CTEs for hierarchical data: Pokemon Evolutions
One of my favorite hobbies is video games. I think back to the birthday where I received a Nintendo GameBoy fondly. A device you could take with you anywhere and play games was amazing in the 90s. Of course, smart phones have made the idea ubiquitous for the last twenty years. Plus, you don't need to carry around a pack of AA batteries anymore! 😂
As big as the GameBoy (and its pack-in title, Tetris) was, it wasn't until Pokemon released that it took the world by storm. I don't need to explain the idea, but it is a role-playing game where you assemble and raise a party of monsters for battle. Through battle, these monsters gain experience and can grow into new monsters. Pokemon calls this evolution.
MonsterDB
Last year, I decided to spend some time building a web application covering the first set of games called MonsterDB. This project has a lot of neat features -- you can see a monster, the moves it learns, where to catch it, and more! For today's post, I'm going to cover how I structured a given monster's evolutions.

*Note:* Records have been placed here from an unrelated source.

/-- The bytes an S load takes (R182, R183, R236), with the writes of the earlier uncommitted passes of the core, which a later pass
reads as though they were committed (R169). -/
def State.streamBytes (s : State) (x : Site) (pa n : Nat) (cp : CachePol) : List Byte × State :=
  let v := s.sight x.at_.core (pa / 64) true cp
  let seen : State := { v.2 with mem := v.1 }
  ((List.range n).map (fun k => seen.prePassByte x.spot.lane x.spot.pass.id .device (pa + k)), v.2)

/-- What a read finds: a cause, a park, a reason to wait, or bytes at a place. -/
inductive Found
  | bad (s : State) (cause : Nat)
  | park (s : State) (mig : Nat)
  | wait
  | got (s : State) (bytes : List Byte) (pa : Nat) (ids : List Nat)

/-- What a chunked access of `n` bytes reads of memory: nothing where its pass holds every byte before it. -/
def State.sightOf (s : State) (x : Site) (sp : Space) (addr n : Nat) (cp : CachePol) : List Host.Cell × State :=
  match sp with
  | .scratch => (s.mem, s)
  | .device =>
    if x.spot.pass.holds x.spot.lane x.at_.tidx x.deps sp addr n then (s.mem, s) else s.sight x.at_.core (addr / 64) false cp

/-- A chunked read of `n` bytes, recorded in R (R160, R171). -/
def State.chunkRead (s : State) (x : Site) (sp : Space) (cp : CachePol) (addr n key va : Nat) (k : AccKind) : Found :=
  let l := x.spot.lane
  let p := x.spot.pass
  let fault := match sp with
    | .device => if p.holds l x.at_.tidx x.deps sp addr n then none else s.readFault addr key k
    | .scratch => none
  match fault with
  | some c => .bad s c
  | none =>
    if s.soloWaits x (lineKey x.at_.core sp addr) then .wait
    else
      let v := s.sightOf x sp addr n cp
      let r := loadBytes { v.2 with mem := v.1 } l p x.at_.tidx x.deps sp addr n
      let s := { r.2 with mem := v.2.mem }
      .got (s.access x sp addr n key va .load) r.1 addr [x.nextId]

/-- What a read finds, free where it is of the siding (R283). -/
def Found.unspecified (r : Found) (free : Bool) (ctx : Nat) : Found :=
  match r with
  | .got s bytes pa ids => .got (s.unspecified free ctx bytes).2 (s.unspecified free ctx bytes).1 pa ids
  | r => r

/-- A read of `n` bytes at an effective address for a class (R201, R283). -/
def State.readAt (s : State) (x : Site) (cls : MemClass) (cp : CachePol) (ea n align : Nat) (k : AccKind) : Found :=
  if x.scratchWaits cls ea then .wait
  else
    let free := s.inSiding x.at_.ctx ea
    match s.address x.at_.core x.at_.ctx cls ea align k with
    | (.bad c, s) => .bad s c
    | (.park m, s) => .park s m
    | (.scratch a, s) => s.chunkRead x .scratch cp a n 0 ea k
    | (.outside pa, s) =>
      (Found.got (s.noteSent x.at_.ctx pa n false) (Memory.readBytes (s.seenMem x.at_.core s.mem) pa n) pa []).unspecified free x.at_.ctx
    | (.device pa key, s) =>
      if cls = .s then
        (match s.readFault pa key k with
         | some c => .bad s c
         | none =>
           let r := s.streamBytes x pa n cp
           (Found.got r.2 r.1 pa []).unspecified free x.at_.ctx)
      else (s.chunkRead x .device cp pa n key ea k).unspecified free x.at_.ctx

/-- A read, of further places as well, that sends its value when it returns: the firing's outcome. -/
def Found.await (r : Found) (x : Site) (f : Fields) (ea : Nat) (k : AccKind) (g : List Byte → Word) (also : List (Nat × Nat) := []) :
    Fired :=
  match r with
  | .bad s c => .bad s c ea
  | .park s m => s.parkOn x m k ea (Fields.both f)
  | .wait => .wait
  | .got s bytes pa ids => .ok (s.awaitReturn x (g bytes) (x.deps ++ ids).dedup k pa ea also) [] []

/-- The bytes an element of a format moves (R198). -/
def fmtBytes (fmt : Fmt) : Nat := fmtBits fmt / 8

/-- LD (R201). -/
def execLd (f : Fields) (m : MemOps) (s : State) : Host.Outcome State Fault Refusal :=
  .next (s.fire f (Fields.both f) (fun x s =>
    let ea := effAddr x.a m.disp
    (s.readAt x m.cls m.cp ea (fmtBytes m.fmt) (fmtBytes m.fmt) .load).await x f ea .load
      (fun bytes => fmtDecode m.fmt (leNat bytes))))

/-! ### Writing -/

/-- A store of bytes under masks at an effective address for a class (R201, R180, R190): chunked, deferred as an S store,
or deferred to a host or peer page; a device line is taken into the CACHE banks as the policy has it (R237). `reads` marks an
element of a packed format. -/
def State.writeAt (s : State) (x : Site) (cls : MemClass) (scope : Scope) (cp : CachePol) (ea align : Nat) (bytes : List (Byte × Byte))
    (reads : Bool) (targets : List Target) (out : List (Target × Option Word)) : Fired :=
  let n := bytes.length
  if x.scratchWaits cls ea then .wait
  else
  match s.address x.at_.core x.at_.ctx cls ea align .store with
  | (.bad c, s) => .bad s c ea
  | (.park m, s) => s.parkOn x m .store ea targets
  | (.outside pa, s) => .ok (s.defer x.at_ x.deps (fun _ => .hostStore ea pa bytes)) out [x.nextId]
  | (.scratch a, s) =>
    (match s.countLines x [lineKey x.at_.core .scratch a] with
     | none => .bad s cStoreOverrun ea
     | some s => .ok (s.access x .scratch a n 0 ea (.store bytes reads)) out [x.nextId])
  | (.device pa key, s) =>
    if cls = .s then
      .ok ((s.fillCopy x.at_.core (pa / 64) false cp).defer x.at_ x.deps (fun _ => .sStore ea pa key bytes scope)) out [x.nextId]
    else
      match s.countLines x [lineKey x.at_.core .device pa] with
      | none => .bad s cStoreOverrun ea
      | some s =>
        .ok ((s.fillCopy x.at_.core (pa / 64) false cp).access x .device pa n key ea (.store bytes reads)) out [x.nextId]

/-- Whole bytes with their masks. -/
def fullBytes (n v : Nat) : List (Byte × Byte) := (leBytes n v).map (fun b => (b, 0xFF))

/-- ST (R201). -/
def execSt (f : Fields) (m : MemOps) (rm : RMode) (s : State) : Host.Outcome State Fault Refusal :=
  .next (s.fire f (Fields.both f) (fun x s =>
    let ea := effAddr x.a m.disp
    let bits := fmtEncode m.fmt rm (s.storeRnd x.at_.ctx ea 0) false (x.b none)
    s.writeAt x m.cls m.scope m.cp ea (fmtBytes m.fmt) (fullBytes (fmtBytes m.fmt) bits) false (Fields.both f) (doneBoth f)))

/-! ### Tensor maps (R202-R206) -/

/-- A tensor map's fields (R202). -/
structure TMap where
  base : Nat
  cp : Nat
  scope : Nat
  stream : Bool
  ndim : Nat
  rdim : Nat
  sat : Bool
  sfmt : Nat
  fmt : Fmt
  ext : List Nat
  stride1 : Nat
  stride2 : Nat
  sbase : Nat
  sstride1 : Nat
  sstride2 : Nat
  deriving DecidableEq, Repr

/-- The fields of a map's eight words. -/
def TMap.ofWords (ws : List Word) : TMap :=
  let w := fun k => (ws.getD k 0).toNat
  { base := field (w 0) 0 57, cp := field (w 1) 18 2, scope := field (w 1) 16 2, stream := field (w 1) 15 1 = 1
    ndim := field (w 1) 13 2, rdim := field (w 1) 11 2, sat := field (w 1) 10 1 = 1, sfmt := field (w 1) 5 5
    fmt := (Fmt.ofCode? (field (w 1) 0 5)).getD .raw64
    ext := [field (w 2) 0 28, field (w 2) 28 20, field (w 2) 48 16]
    stride1 := field (w 3) 0 32, stride2 := field (w 3) 32 32, sbase := field (w 4) 0 57
    sstride1 := field (w 5) 0 32, sstride2 := field (w 5) 32 32 }

/-- The map a block took with it at its configuration (R204). -/
def Block.map? (b : Block) (n : Nat) : Option TMap := (b.maps.find? (fun m => m.1 = n)).map (fun m => TMap.ofWords m.2)

/-- The coordinates in slot a (R205). -/
def coords (a : Word) : List Nat := [field a.toNat 0 28, field a.toNat 28 20, field a.toNat 48 16]

/-- Whether some coordinate lies beyond its extent (R205). -/
def TMap.outside (m : TMap) (c : List Nat) : Bool := (List.range 3).any (fun k => m.ext.getD k 0 < c.getD k 0)

/-- The byte offset, the bit position in it, and the bits of an element (R203). -/
def TMap.place (m : TMap) (c : List Nat) : Nat × Nat × Nat :=
  let rows := c.getD 1 0 * m.stride1 + c.getD 2 0 * m.stride2
  let c0 := c.getD 0 0
  match m.fmt with
  | .e2m1 => (rows + c0 / 2, c0 % 2 * 4, 4)
  | .t6 => (rows + 3 * (c0 / 4) + c0 % 4 * 6 / 8, c0 % 4 * 6 % 8, 6)
  | fmt => (rows + c0 * fmtBytes fmt, 0, fmtBits fmt)

/-- The bytes of an element's scale: 2 for S12, 1 for E8M0. -/
def TMap.sw (m : TMap) : Nat := if m.sfmt = 15 then 2 else 1

/-- The scale's virtual address for coordinates (R203). -/
def TMap.scaleVa (m : TMap) (c : List Nat) : Nat :=
  let c := listSet c m.rdim (· / 32)
  m.sbase + c.getD 0 0 * m.sw + c.getD 1 0 * m.sstride1 + c.getD 2 0 * m.sstride2

/-- The scope of a map. -/
def TMap.scopeOf (m : TMap) : Scope := Scope.ofCode m.scope

/-- The class of a map. -/
def TMap.cls (m : TMap) : MemClass := if m.stream then .s else .g

/-- The cache policy of a map. -/
def TMap.policy (m : TMap) : CachePol := CachePol.ofCode m.cp

/-- The site of a firing that has made some accesses already. -/
def Site.after (x : Site) (ids : List Nat) : Site :=
  { x with spot := { x.spot with pass := { x.spot.pass with nextId := x.spot.pass.nextId + ids.length } } }

/-- Element bits read at a map's class: whole bytes at once, or the one or two bytes of a packed element one by one; with the place of
a second byte, where it is that byte whose read ends the firing too. -/
def State.readElement (s : State) (x : Site) (m : TMap) (va bit width : Nat) : Found × List (Nat × Nat) :=
  if bit = 0 && width % 8 = 0 then (s.readAt x m.cls m.policy va (width / 8) (width / 8) .load, [])
  else
    match s.readAt x m.cls m.policy va 1 1 .load with
    | .got s lo pa ids =>
      if bit + width ≤ 8 then (.got s (leBytes 1 (leNat lo / 2 ^ bit % 2 ^ width)) pa ids, [])
      else
        (match s.readAt (x.after ids) m.cls m.policy (va + 1) 1 1 .load with
         | .got s hi pa' ids' =>
           (.got s (leBytes 1 ((leNat lo + 256 * leNat hi) / 2 ^ bit % 2 ^ width)) pa (ids ++ ids'), [(pa', va + 1)])
         | r => (r, [(0, va + 1)]))
    | r => (r, [])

Consider the following monster
table (MonsterDB uses sqlite):
CREATE TABLE IF NOT EXISTS monster
(
id integer
constraint monster_pk
primary key autoincrement,
dex_id integer not null,
name TEXT not null
);
This encodes a few values for a monster:
- The first column is an autoincrementing synthetic primary key
- The second column is the game's representation of the monster's index number
- The last column is the monster's name in english
Evolutions
For those that haven't played the game, a monster can evolve into many other kinds of monsters, and those monsters can also do this, and so on. To express this data, we have a linking table for monsters:
CREATE TABLE IF NOT EXISTS evolution
(
id integer
constraint evolution_pk
primary key autoincrement,
from_monster_id integer,
to_monster_id integer,
constraint evolution_monster_id_id_fk
foreign key (from_monster_id, to_monster_id) references monster (id, id)
);
This table encodes the relationship between monsters:
- The first column is our synthetic primary key
- The second column is our starting monster, a foreign key to monster
- The third column is our ending monster, also a foreign key to monster
That's all we need to define the relationships between monsters. So what does this look like in practice? Consider the monster Bulbasaur:
Bulbasaur can become Ivysaur, which can then become Venusaur.
How could we query the database for this information? Armed with only the base monster, the linking table can only give us the monsters Bulbasaur can directly evolve into.
Hello CTEs
Armed with our linking table, we can write a query utilizing common table expressions to retrieve the list of monsters that come from a Bulbsaur.
What is a common table expression? Wikipedia to the rescue:
"A common table expression, or CTE, (in SQL) is a temporary named result set, derived from a simple query and defined within the execution scope of a SELECT, INSERT, UPDATE, or DELETE statement."
In other words, we can craft a named query that can then also be queried like a table. The syntax for such a query has a form similar to this in SQLite:
WITH <temporary-table-name> AS (
SELECT <columns>
FROM <table>
)
SELECT * FROM <temporary-table-name>;
Walking the evolutionary tree with a CTE
That inner SELECT
inside of the WITH
is where the magic happens. We can leverage other SQL features in there, such as a UNION
:
WITH tree AS (
SELECT
null as from_monster_id,
id AS to_monster_id
FROM monster WHERE id = 1
UNION
SELECT
e.from_monster_id,
e.to_monster_id
FROM evolution e
INNER JOIN tree t ON e.from_monster_id = t.to_monster_id
)
SELECT * FROM tree;
The first SELECT
sets up our initial row (the one containing Bulbasaur). The second SELECT
(the one following the UNION
) retrieves the rows that match as we "walk" the evolution tree.
When run this gives us the following output:
from_monster_id | to_monster_id
null | 1
1 | 2
2 | 3
You may not need that first row if you're not looking for the complete hierarchy. Suppose you're only interested in the evolutions. Simply tweak the first SELECT
to start at the first evolution:
WITH tree AS (
SELECT
from_monster_id,
to_monster_id
FROM evolution
WHERE from_monster_id = 1
UNION
SELECT
e.from_monster_id,
e.to_monster_id
FROM evolution e
INNER JOIN tree t ON e.from_monster_id = t.to_monster_id
)
SELECT * FROM tree;
Running this query produces the desired output:
from_monster_id | to_monster_id
1 | 2
2 | 3
That's all there is to it. CTEs are a powerful tool for walking hierarchical data. Pokemon evolutions happen to fit that description well, and this CTE made what could have been an ugly loop in some backend code into a concise database query.